Schizophrenia is a serious mental health condition that affects thoughts, moods, perceptions, and behaviors. Affected individuals experience positive symptoms like delusions and hallucinations, and negative symptoms like social withdrawal, cognitive deficits, disorganized thoughts and speech, and a decreased experience of pleasure. While schizophrenia is caused by a complex interplay of genetic, environmental, and lifestyle factors, precise mechanisms remain elusive.
Animal models provide valuable insights into the neurobiological mechanisms that underpin schizophrenia.
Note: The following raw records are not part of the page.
-- ==== Sys2Proof/Tests/Slice0.lean ====
section
/-! SUPPORT. Tests of the model on worked examples of the spec, and a state for the hypotheses of each statement. -/

open Sys2Proof Sys2Proof.Machine

namespace Sys2Proof.Tests

set_option Elab.async false

/-! ### States -/

/-- A running context at the first bundle of its code, with every feature active. -/
def w : State := State.reset.withFetchWord 32 0
/-- The same with scalar and culvert registers set. -/
def w.at (l m : List (Nat × Word)) : State := w.setCur fun c =>
  { c with s := l.foldl (fun v x => v.setIfInBounds x.1 x.2) c.s, k := m.foldl (fun v x => v.setIfInBounds x.1 x.2) c.k }
/-- The same with one vector register set. -/
def w.vec (n : Nat) (x : Nat) : State := w.setCur fun c => { c with v := c.v.setIfInBounds n (BitVec.ofNat 1024 x) }
/-- A context with its core's bookkeeping changed. -/
def w.ctx (f : Ctx → Ctx) : State := w.setCur f
/-- The results put in flight by an operation. -/
def outs (s : State) (i : Instr) : List RegWrite := (s.run i).cur.writes
/-- The flags put in flight by an operation. -/
def flagsOut (s : State) (i : Instr) : List (BitVec 5) := (s.run i).cur.flags.map FlagLand.flags
/-- The pending or taken trap of an operation. -/
def trapOf (s : State) (i : Instr) : Option Nat := (s.run i).raised.map Trap.cause

/-! ### Well-formedness: a term that each check refuses (R264 to R275) -/

theorem wf_refuses : ∀ i ∈ [
    (.br ⟨true, 0, 1⟩ ⟨false, 0, 0⟩ ⟨false, 0, 0⟩ ⟨false, 0, 0⟩ : Instr),
    .br ⟨false, 0, 0⟩ ⟨true, 0, 1⟩ ⟨false, 0, 0⟩ ⟨false, 0, 0⟩, .br ⟨false, 0, 0⟩ ⟨false, 0, 0⟩ ⟨true, 0, 1⟩ ⟨false, 0, 0⟩,
    .br ⟨false, 0, 0⟩ ⟨false, 0, 0⟩ ⟨false, 0, 0⟩ ⟨true, 0, 1⟩, .loopn 1 7, .loops 2 1 0, .loopb 3 0, .semw 3 8,
    .ext 1 2 63 1 false, .ld2 3 1 0, .st2 3 1 0, .vadd ⟨false, .w256, .i8, 1, 8, 3, 0, .a⟩,
    .vadd ⟨true, .w256, .i8, 1, 2, 3, 0, .d⟩, .vadd ⟨false, .w256, .i8, 9, 2, 3, 0, .d⟩,
    .vadd ⟨false, .w256, .i8, 1, 2, 9, 0, .b⟩, .vmac ⟨false, .w256, .i8, 1, 2, 3, 0, .d⟩,
    .vmulw ⟨false, .w256, .i32, 2, 2, 3, 0, .none⟩, .vmulw ⟨false, .w256, .i16, 3, 2, 3, 0, .none⟩,
    .vmacw ⟨false, .w256, .i16, 2, 2, 3, 0, .d⟩, .vshl ⟨false, .w256, .i4, 1, 2, 3, 0, .none⟩,
    .vshra ⟨false, .w256, .n8, 1, 2, 3, 0, .none⟩, .vpack4 ⟨false, .w256, .i16, 1, 2, 3, 0, .none⟩,
    .vneg ⟨false, .w256, .n8, 1, 2, 0, .none⟩, .vwiden ⟨false, .w256, .n32, 2, 2, 0, .none⟩,
    .vwiden ⟨false, .w256, .i8, 3, 2, 0, .none⟩, .vredadd ⟨false, .w256, .i4, 1, 2, 0, .none⟩,
    .vredadd ⟨false, .w256, .i8, 1, 2, 0, .b⟩, .vexp2 ⟨false, .w256, .i16, 1, 2, 0, .none⟩,
    .vsgnmap ⟨false, .w256, .n8, 1, 2, 0, .none⟩, .vsgnmap ⟨false, .w256, .i8, 1, 2, 1, .none⟩,
    .vshrsRne ⟨false, .w256, .i4, 1, 2, 0, 0, .none⟩, .vnarrowRtz ⟨false, .w256, .n8, 1, 2, 0, 0, .none⟩,
    .vbcast ⟨false, .w256, .i32, 1, 2, 8, 0, .none⟩, .vunpack4 ⟨false, .w256, .i4, 1, 2, 2, 0, .none⟩,
    .vunpack4 ⟨false, .w256, .i8, 1, 2, 0, 0, .none⟩, .vbsenc ⟨false, .w256, .i16, 1, 2, 0, 0, .none⟩,
    .vbsdec ⟨false, .w256, .i16, 1, 2, 0, 0, .none⟩, .vsgnapply ⟨false, .w256, .i8, 1, 2, 2, 0, .none⟩,
    .vcmp ⟨.w256, .i4, .eq, 1, 2, 3, 0, .none⟩, .vcmp ⟨.w256, .i8, .eq, 1, 2, 3, 0, .d⟩, .vmpop ⟨false, .w256, .i4, 1, 2, 0⟩,
    .vscan ⟨false, .w256, .i8, 1, 2, false, 3, 0, .none⟩, .vlds ⟨false, .w256, .i4, 1, 2, 0, 0⟩,
    .vsts ⟨.w256, .i4, 0, 1, 2, 0⟩, .vscatter ⟨.w256, .i4, 0, 1, 2, 0⟩, .vmovx ⟨.w256, .i32, 1, 2, 8⟩, .mspecf 0 13 0,
    .mspecf 0 0 2048, .mrdacc 0 1 1, .mwait false false false, .mfill .i32 .ones false false,
    .coffl 0 1 2 3 .i8 .bs4 false false, .crest 0 1 2 3 .i32 .bs4 false false, .fst 0 1 16 false .b8, .fatom 0 1 2 3 false 10,
    .lqpop 0 1 0 2], i.wf = false := by decide +kernel

theorem wf_accepts : ∀ i ∈ [(.loopn 1 6 : Instr), .loopb 63 4194303, .ext 1 2 63 0 true, .ld2 2 1 0,
    .vmulw ⟨true, .w1024, .i4, 30, 7, 31, 7, .a⟩, .vadd ⟨false, .w256, .i8, 7, 2, 3, 0, .d⟩, .mspecf 7 0 2047,
    .mwait true false false, .fst 0 1 31 true .b8, .fatom 0 1 2 3 true 9, .semw 7 16], i.wf = true := by decide +kernel
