-- ==== Sys2Proof/Machine/Flags.lean ====
section
/-! DEFINITION. The flags: the device's busy bit, the erase-needed flag, the deadline test, and the words of the
response record. -/

namespace Sys2Proof.Machine

/-- `SR.BUSY` (10_state.md R36, R39): a program or erase is in progress. -/
def Device.busy (d : Device) : Bool :=
  match d.pending with
  | .none => false
  | _ => true

/-- The status byte of an RDSR reply (40_sequencer.md R116): bit 0 is the busy bit, bits 7:1 are those of a draw. -/
def statusByte (busy : Bool) (draw : Byte) : Byte := (draw &&& 0xFE) ||| (if busy then 0x01 else 0x00)

/-- `busy(sr) = sr[0]` (30_encoding.md R83). -/
def busyBit (sr : Byte) : Bool := sr.getLsbD 0

/-- The test at `WR_POLL` on an RDSR reply (41_status_poller.md R141): `sr[0] = 0`. -/
def readyReply (rx : List Byte) : Bool :=
  match rx with
  | sr :: _ => !busyBit sr
  | [] => false

/-- The erase-needed flag over the bytes of a chunk: some byte differs from `0xFF` (45_managed_write.md R184). -/
def eraseNeeded (bs : List Byte) : Bool := bs.any (· != 0xFF)

/-- The deadline has passed: `t - t0 >= T`, equality counting as passed (41_status_poller.md R143). -/
def deadlinePassed (t t0 timeout : Nat) : Bool := decide (timeout ≤ t - t0)

/-- `id = b0 * 256 + b1` (30_encoding.md R84). -/
def idOfReply (rx : List Byte) : BitVec 16 :=
  match rx with
  | b0 :: b1 :: _ => b0 ++ b1
  | _ => 0

/-- The outcome codes of 30_encoding.md R93. -/
def OpOutcome.code : OpOutcome → BitVec 2
  | .ok => 0
  | .timeout => 1
  | .transportError => 2

/-- The `fail_kind` codes of R93. -/
def failCode : Option Kind → BitVec 4
  | none => 0
  | some .wren => 1
  | some .rdsr => 2
  | some .rdid => 3
  | some .read => 4
  | some .pp => 5
  | some .se => 6
  | some .ce => 7

/-- Response word `r0` (R93): `fail_addr`, `fail_kind`, two reserved zero bits, `outcome`. -/
def Response.r0 (r : Response) : Word := r.failAddr ++ failCode r.failKind ++ (0 : BitVec 2) ++ r.outcome.code

/-- Response word `r1` (R93). -/
def Response.r1 (r : Response) : Word := r.committed

/-- Response word `r2` (R93): the reserved upper half is 0. -/
def Response.r2 (r : Response) : Word := (0 : BitVec 16) ++ r.id

/-- The `c_outcome` field of a completion record (R94). -/
def Completion.code (c : Completion) : BitVec 2 := c.outcome.code

end Sys2Proof.Machine
end

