-- ==== Sys2Proof/Machine/Device.lean ====
section
/-! DEFINITION. The flash device: what it checks, replies and does for each command, what a failed transaction leaves,
and its completion step (40_sequencer.md R113 to R124). -/

namespace Sys2Proof.Machine

/-- The checks of PP, SE and CE that come before their own: busy, then the write-enable latch (R119 to R121). -/
def Device.writeCheck (d : Device) : Option Fault :=
  if d.busy then some .deviceBusyAccess else if d.wel then none else some .noWriteEnable

/-- `DeviceCheck`: the fault a transaction raises before its transport results are known (R113, R115 to R121, R124). -/
def Device.check (d : Device) (cap : Nat) : Wire → Option Fault
  | .wren => if d.busy then some .deviceBusyAccess else none
  | .rdsr => none
  | .rdid => if d.busy then some .deviceBusyAccess else none
  | .read a n =>
    if d.busy then some .deviceBusyAccess else if cap < a.toNat + n then some .deviceDefined else none
  | .pp a bs =>
    match d.writeCheck with
    | some r => some r
    | none =>
      if bs.length = 0 ∨ Config.pageSize < bs.length then some .deviceDefined
      else if cap ≤ a.toNat then some .deviceDefined
      else none
  | .se a =>
    match d.writeCheck with
    | some r => some r
    | none => if a.toNat % Config.sectorSize ≠ 0 ∨ cap ≤ a.toNat then some .deviceDefined else none
  | .ce => d.writeCheck

/-- `DeviceReply`: the bytes a successful receive returns, and the state after its draw (R116 to R118). -/
def State.reply (s : State) : Wire → List Byte × State
  | .rdsr => ([statusByte s.dev.busy s.drawByte.1], s.drawByte.2)
  | .rdid => ([s.params.deviceId.extractLsb' 8 8, s.params.deviceId.extractLsb' 0 8], s)
  | .read a n => (s.dev.array.readRange a.toNat n, s)
  | _ => ([], s)

/-- `DeviceOnSuccess` (R115, R119 to R121): the latch set, or consumed with the operation pending. -/
def Device.onSuccess (d : Device) : Wire → Device
  | .wren => { d with wel := true }
  | .pp a bs => { d with pending := .pp a.toNat bs, wel := false }
  | .se a => { d with pending := .se a.toNat, wel := false }
  | .ce => { d with pending := .ce, wel := false }
  | _ => d

/-- A failed PP, SE or CE over the `n` bytes at `lo`: the latch, every byte of the range, and whether the device stays
busy with more of the same are draws, in this order (R123; log entry 7). -/
def State.havocRange (s : State) (lo n : Nat) : State :=
  let w := s.drawBit
  let bs := w.2.drawBytes n
  let p := bs.2.drawBit
  p.2.withDev
    { array := s.dev.array.writeRange lo bs.1
      pending := if p.1 then .havoc lo (lo + n) else .none
      wel := w.1 }

/-- `DeviceOnFailure` (R123). -/
def State.onFailure (s : State) : Wire → State
  | .wren => s.drawBit.2.withDev { s.dev with wel := s.drawBit.1 }
  | .pp a _ => s.havocRange (a.toNat - a.toNat % Config.pageSize) Config.pageSize
  | .se a => s.havocRange a.toNat Config.sectorSize
  | .ce => s.havocRange 0 s.params.capacity
  | _ => s

/-- The device with `array` and nothing pending. -/
def Device.settled (d : Device) (m : Memory) : Device := { d with array := m, pending := .none }

/-- The Device agent's step (R122): the pending operation lands whole. Where nothing is pending it is not enabled. -/
def State.deviceStep (s : State) : State :=
  match s.dev.pending with
  | .none => s
  | .pp a bs => s.withDev (s.dev.settled (s.dev.array.program a 0 bs))
  | .se a => s.withDev (s.dev.settled (s.dev.array.erase a (a + Config.sectorSize)))
  | .ce => s.withDev (s.dev.settled (s.dev.array.erase 0 s.params.capacity))
  | .havoc lo hi =>
    (s.drawBytes (hi - lo)).2.withDev (s.dev.settled (s.dev.array.writeRange lo (s.drawBytes (hi - lo)).1))

/-- The DMA agent's step (46_read_path.md R202): the result is a draw, the bytes are read at completion. Where no
transfer is in flight it is not enabled. -/
def State.dmaStep (s : State) : State :=
  match s.dma with
  | .none => s
  | .rx a n =>
    if s.drawOk.1 then s.drawOk.2.endAsync { outcome := .ok, data := s.dev.array.readRange a n }
    else s.drawOk.2.endAsync { outcome := .transportError, data := [] }

end Sys2Proof.Machine
end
However, conventional behavioral assessments require human handling and capture sensory or motor responses to specific stimuli, which may not reflect spontaneous behaviors in a naturalistic setting.
To overcome this limitation, a team of researchers led by Assistant Professor Hisayoshi Kubota, along with Professor Taku Nagai, both from the Division of Behavioral Neuropharmacology, International Center for Brain Science, Fujita Health University, Japan, employed ‘IntelliCage’—an automated cage monitoring system—to assess behavioral changes in a mouse model of schizophrenia. In this system, each mouse is labeled with a unique radio frequency identification (RFID) microchip that enables individual behavior and activity tracking. Their findings were published in Volume 26, Issue 11 of the International Journal of Molecular Sciences on May 28, 2025.
“By using IntelliCage, we established an ecologically valid platform for the comprehensive assessment of schizophrenia-like behaviors. Our work may help refine preclinical animal models of schizophrenia, enhance translational research in psychiatric disorders, and accelerate the identification of novel therapeutic targets,” explains Dr. Kubota.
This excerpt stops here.